■ **REQUIREMENT**: Please output the data below exactly as given, starting at its first line and stopping after the line that contains "core * 2^43 + physical address".

■ **RECORDS PROVIDED**:
/-- Structures that single faults strike (Table 1.7). -/
inductive FaultUnit where
  | hbm          -- an HBM word, by physical address
  | localStore   -- a word of a block's window: block * 2^17 + offset
  | register     -- an x register: (gang * 32 + lane) * 256 + number; a k register: 2^64 + gang * 64 + number; a register of a
                 -- sequencer: 2^65 + (2 * block + 1 for the matrix sequencer's) * 32 + number
  | l1           -- a sector of a core's L1: core * 2^43 + physical address
  | rdc          -- a sector of a die's RDC: node * 2^43 + physical address
  | line         -- one bit of a cached instruction line: index into the line's 512 bits; core and line in the address
  | matrix       -- the matrix engine of a core
  | elision      -- an elision code or constant word, by physical address
  | tlb          -- an entry of a die's shared TLB: node * 2^32 + place; of a micro-TLB: 2^64 + core * 2^32 + place
  | homeSram     -- a word of the conversation-home SRAM of a base die: node * 2^32 + place
  | l2           -- a word of a sector that a home L2 holds, by physical address
  deriving DecidableEq, Repr

/-- Registers of the spec's register maps that a REGISTER_WRITE reaches (R3). -/
inductive MapReg where
  | bootStatus
  | bootGo
  | passcnt (cluster : Nat)
  | pwrset (core : Nat)
  | fflags (gang lane : Nat)
  | mflags (block : Nat)
  | stepLimit (region : Nat)
  deriving DecidableEq, Repr

/-- What a conversation's parties on different devices ask of each other (R304 to R320): a party of the home, or the
home of a holder. The role is that of the asker, or of the holder asked. `room` says that the asker's die has room for the
role's entries; `taken` are the numbers of entries taken whose credits may still be on their way. -/
inductive ConvAsk where
  | bind (handle : DWord) (role : Nat) (token : BitVec 16) (gang : Nat) (room : Bool)
  | send (handle : DWord) (role gang : Nat) (kind : BitVec 8) (mask : BitVec 32) (words : List (Nat × Word))
  | deleg (handle : DWord) (role gang : Nat) (token : BitVec 16) (taken : List Word)
  | query (handle : DWord)
  | close (handle : DWord) (role gang : Nat) (taken : List Word)
  | unbind (handle : DWord) (role gang : Nat) (taken : List Word)
  /-- The entries of a role return to the home, and the role stays bound (R312). -/
  | back (handle : DWord) (role gang : Nat) (taken : List Word)
  | credit (handle : DWord) (role : Nat) (seq : Word)
  | deliver (handle : DWord) (role gang : Nat) (seq : Word) (notice : Bool) (sender : BitVec 4) (kind : BitVec 8)
      (mask : BitVec 32) (words : List (Nat × Word))
  | ended (handle : DWord) (role gang : Nat)
  deriving DecidableEq, Repr

/-- What a request of the fabric asks of its target (R257, R263). -/
inductive ReqKind where
  | load (len : Nat)
  | store (bytes : List (Nat × Byte))
  | atom (op : AtomOp) (ty : Ty) (b : DWord)
  | cas (ty : Ty) (b c : DWord)
  | red (op : AtomOp) (ty : Ty) (b : DWord)
  | count (add : Word) (announce : Bool)
  | seal
  | conv (c : ConvAsk)
  deriving DecidableEq, Repr

/-- How a target answers a request (R260, R261). -/
inductive ReplyKind where
  | ack
  /-- Bytes, each with the poison of its sector at the target (R225). -/
  | data (bytes : List (Byte × Bool))
  | fault (cause : BitVec 8)
  | nack
  /-- A conversation home's answer to a `CBIND` that succeeds: RBASE and RLEN (R309). -/
  | bound (rbase rlen : DWord)
  /-- A conversation home's answer: its code, and two words. -/
  | conv (code : Nat) (lo hi : Word)
  deriving DecidableEq, Repr
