-- ==== Sys2Proof/Machine/Ops.lean ====
section
/-! DEFINITION. The shared operations of the machine: gangs, lanes and their waits; fault records and queues; leaving,
barriers and rendezvous points; taking a trap and returning from one; sequencer stops; and the wrappers that run an
instruction for an issue group or a sequencer with the checks of Table 7.9. -/

namespace Sys2Proof.Machine

-- Parts by number

/-- The core of a gang, and of a block, by number. -/
def coreOf (k : Nat) : Nat := k / 16

/-- The state with a gang replaced. -/
def State.setGang (s : State) (k : Nat) (G : Gang) : State := { s with gangs := s.gangs.put k G }

/-- The state with a change made to a gang, if it is there. -/
def State.onGang (s : State) (k : Nat) (f : Gang → Gang) : State :=
  match s.gangs.find? k with
  | some G => s.setGang k (f G)
  | none => s

/-- The state with a change made to a block, if it is there. -/
def State.onBlock (s : State) (b : Nat) (f : Block → Block) : State :=
  match s.blocks.find? b with
  | some B => s.setBlock b (f B)
  | none => s

/-- The state with a change made to a lane. -/
def State.onLane (s : State) (k l : Nat) (f : Lane → Lane) : State :=
  s.onGang k fun G => G.putLane l (f (G.lane l))

/-- The lane numbered `l` of gang `k`; an exited lane where there is none. -/
def State.lane (s : State) (k l : Nat) : Lane :=
  match s.gangs.find? k with
  | some G => G.lane l
  | none => { life := .exited }

/-- The block of a gang. -/
def State.blockOf (s : State) (k : Nat) : Option Block :=
  (s.gangs.find? k).bind fun G => s.blocks.find? G.block

/-- The number of the context a node runs. -/
def State.ctxId (s : State) (node : Nat) : Nat := s.dieCtx.get 0 node

/-- The context a core runs (R337). -/
def State.ctxOf (s : State) (core : Nat) : Ctx := s.ctxs.get {} (s.ctxId (coreNode core))

/-- Whose access a lane makes (R214, R324). -/
def State.agent (s : State) (core : Nat) (m : Mode) : Agent :=
  let c := s.ctxOf core
  { node := coreNode core, hyp := m == .hypervisor, asid := c.asid, vmid := c.vmid, secure := (s.core core).secure,
    user := m == .user }

/-- A device agent of a context on a node, with the rights of S mode. -/
def ctxAgent (node : Nat) (c : Ctx) : Agent := ⟨node, false, c.asid, c.vmid, c.secure, false⟩

-- Program counters (R120, Succ of chapter 8)

/-- The sequential successor of an instruction. -/
def succ (a : DWord) : DWord := if a.toNat % 64 = 48 then a + 16 else a + 12

/-- Faults of walks, lines fetched again and answers of remote requests that lanes have had delivered, dropped: their
instruction is over. -/
def Gang.settled (G : Gang) (m : Mask) : Gang :=
  { G with
    walkFaults := (G.walkFaults.map fun w => { w with lanes := w.lanes &&& ~~~m }).filter (·.lanes != 0)
    refetched := (G.refetched.map fun r => (r.1 &&& ~~~m, r.2)).filter (·.1 != 0)
    answers := G.answers.filter fun a => !m.getLsbD a.lane }

/-- Lanes of a gang moved on to the successors of their instructions. -/
def Gang.advance (G : Gang) (m : Mask) : Gang :=
  (lanesOf m).foldl (fun G l => G.putLane l { G.lane l with pc := succ (G.lane l).pc }) (G.settled m)

/-- A lane of a gang sent to an address, with the checks that the next fetch makes (Table 7.2): the TARGET bit, and
offset 0. -/
def Gang.jump (G : Gang) (l : Nat) (pc : DWord) (target entry : Bool := false) : Gang :=
  let G := G.settled (laneBit l)
  G.putLane l { G.lane l with pc := pc, checkTarget := target, checkEntry := entry }

/-- A sequencer moved on to the successor of its instruction. -/
def Seq.advance (q : Seq) : Seq := { q with pc := succ q.pc, walkFaults := [], refetched := none }

/-- Lanes of a gang moved on. -/
def State.advance (s : State) (k : Nat) (m : Mask) : State := s.onGang k (·.advance m)

-- Waits

/-- A gang with lanes set to wait at an instruction. -/
def Gang.wait (G : Gang) (m : Mask) (pc : DWord) (kind : WaitKind) : Gang :=
  if m = 0 then G else { G with waits := G.waits ++ [⟨m, pc, kind⟩] }

/-- A gang with lanes taken out of every wait. -/
def Gang.unwait (G : Gang) (m : Mask) : Gang :=
  { G with waits := G.waits.filterMap fun w =>
    if w.lanes &&& m = 0 then some w
    else if w.lanes &&& ~~~m = 0 then none
    else some { w with lanes := w.lanes &&& ~~~m } }

/-- Lanes that wait for something. -/
def Gang.waiting (G : Gang) : Mask := G.waits.foldl (fun m w => m ||| w.lanes) 0

/-- Lanes waiting at reconvergence entries. -/
def Gang.converging (G : Gang) : Mask := G.reconv.foldl (fun m e => m ||| e.2.arrived) 0

/-- Lanes that have not exited. -/
def Gang.live (G : Gang) : Mask := maskOf ((List.range 32).filter fun l => (G.lane l).life == .running)

/-- Lanes set to wait at the instruction being executed; it runs again once they are released. -/
def State.stall (s : State) (k : Nat) (m : Mask) (kind : WaitKind) : State :=
  s.onGang k fun G => G.wait m ((s.cur.map (·.pc)).getD 0) kind

/-- Whether an instruction of the wait has had none of its effect yet: the whole issue group runs it again. -/
def WaitKind.retry : WaitKind → Bool
  | .walk _ | .refetch _ | .again _ | .remote _ => true
  | .bar _ _ | .rdv _ | .cpwait _ | .monitor _ _ _ _ | .verdict _ _ _ | .home _ _ _ | .alone _ | .recv _ _ _ | .parked _
  | .rejoin _ _ | .grow _ _ => false

/-- Whether a wait is at a blocking point (Table 16.8). -/
def WaitKind.blocking : WaitKind → Bool
  | .bar _ _ | .rdv _ | .cpwait _ | .monitor _ _ _ _ | .verdict _ _ _ | .recv _ _ _ | .parked _ | .rejoin _ _ => true
  | .walk _ | .refetch _ | .grow _ _ | .again _ | .remote _ | .home _ _ _ | .alone _ => false

-- Fault records and queues (R332, R333)

/-- WHO of a record (Table 16.6). -/
def whoOf (k l : Nat) : Nat := l % 32 + 32 * (k % 16) + 512 * (coreOf k % 512) + 262144 * (coreNode (coreOf k) % 128)

/-- A fault record with its TOKEN still 0 (Table 16.6). -/
def mkRecord (kind cause flags engine tag who : Nat) (pc addr : DWord) (detail : List Byte) : List Byte :=
  toBytes 1 kind ++ toBytes 1 cause ++ toBytes 1 flags ++ toBytes 1 engine ++ toBytes 4 0 ++ toBytes 4 tag ++
    toBytes 4 who ++ toBytes 8 pc.toNat ++ toBytes 8 addr.toNat ++
    (detail ++ List.replicate 64 0).take 64 ++ List.replicate 32 0

/-- The agent that posts to a queue, and the queue's descriptor address: 0 is HFQ, `c + 1` the SFQ of context `c`. -/
def State.queueAt (s : State) (node q : Nat) : Agent × DWord :=
  if q = 0 then (⟨node, true, 0, 0, false, false⟩, s.hfq)
  else
    let c := s.ctxs.get {} (q - 1)
    (ctxAgent node c, c.sfq)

■ **RESPONSE**:
/-- Structures that single faults strike (Table 1.7). -/
inductive FaultUnit where
  | hbm          -- an HBM word, by physical address
  | localStore   -- a word of a block's window: block * 2^17 + offset
  | register     -- an x register: (gang * 32 + lane) * 256 + number; a k register: 2^64 + gang * 64 + number; a register of a
                 -- sequencer: 2^65 + (2 * block + 1 for the matrix sequencer's) * 32 + number
  | l1           -- a sector of a core's L1: core * 2^43 + physical address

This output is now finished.